Westfalenpost: zur Lage der Großen Koalition: Sigmar Gabriel - der Präsidentenmacher
Hagen (ots)
Das muss man Sigmar Gabriel lassen: Der SPD-Chef hat nicht nur mit taktischem Geschick einen Coup gelandet, als er die Union dazu brachte, Außenminister Steinmeier doch noch zum gemeinsamen Präsidentenkandidaten der Koalition zu küren. In der Stunde des Erfolgs zeigt sich Gabriel auch als fairer Sieger. Mag seine SPD jubeln, dass wieder ein Genosse ins Schloss Bellevue einzieht - Gabriel verkneift sich jede Geste des Triumphs. So wie CDU-Chefin Merkel den Eindruck zu verwischen sucht, sie habe eine Niederlage erlitten. Doch in Wahrheit ist es genau das: Beim innerkoalitionären Wettbewerb um das höchste Staatsamt hat der Vizekanzler der Kanzlerin einen empfindlichen Schlag versetzt. Merkel hat aus interner Perspektive im Präsidentenpoker unnötig verloren.

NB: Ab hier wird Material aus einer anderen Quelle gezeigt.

-- ==== Sys2Proof/Laws/Exec.lean ====
section
/-! SUPPORT. One equation per arm of `exec`: what each command row answers, so that no proof unfolds the dispatch; the packet rows as packets. -/

namespace Sys2Proof.Machine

Die CDU-Chefin zögerte aus Furcht vor einer Niederlage so lange, bis offenkundig war, dass die Personaldecke der Union erschreckend dünn ist. Das Vertrauen der Merkel-Kritiker in die Führungskünste der Kanzlerin dürfte weiter gesunken sein. Fast schwerer wiegt die Erkenntnis, dass die CSU ohne Rücksicht auf Verluste ihren eigenen Kurs verfolgt. In diesem Fall wollten die Christsozialen Merkel um jeden Preis den Ausweg verbauen, den Grünen Kretschmann zum Präsidenten zu küren. Von Merkels Plänen für eine schwarz-grüne Koalition bleibt nicht viel übrig. Das hätte die SPD kaum zu hoffen gewagt. Gabriel hatte auch Glück mit seinem Vorstoß für Steinmeier, aber er hat doch mit sicherem Instinkt Merkels Schwäche gesehen und genutzt. Die SPD wittert Morgenluft, der Vizekanzler ist nun stark wie lange nicht. Und die Kanzlerin weiß jetzt auch: Der SPD-Chef ist für Überraschungen gut.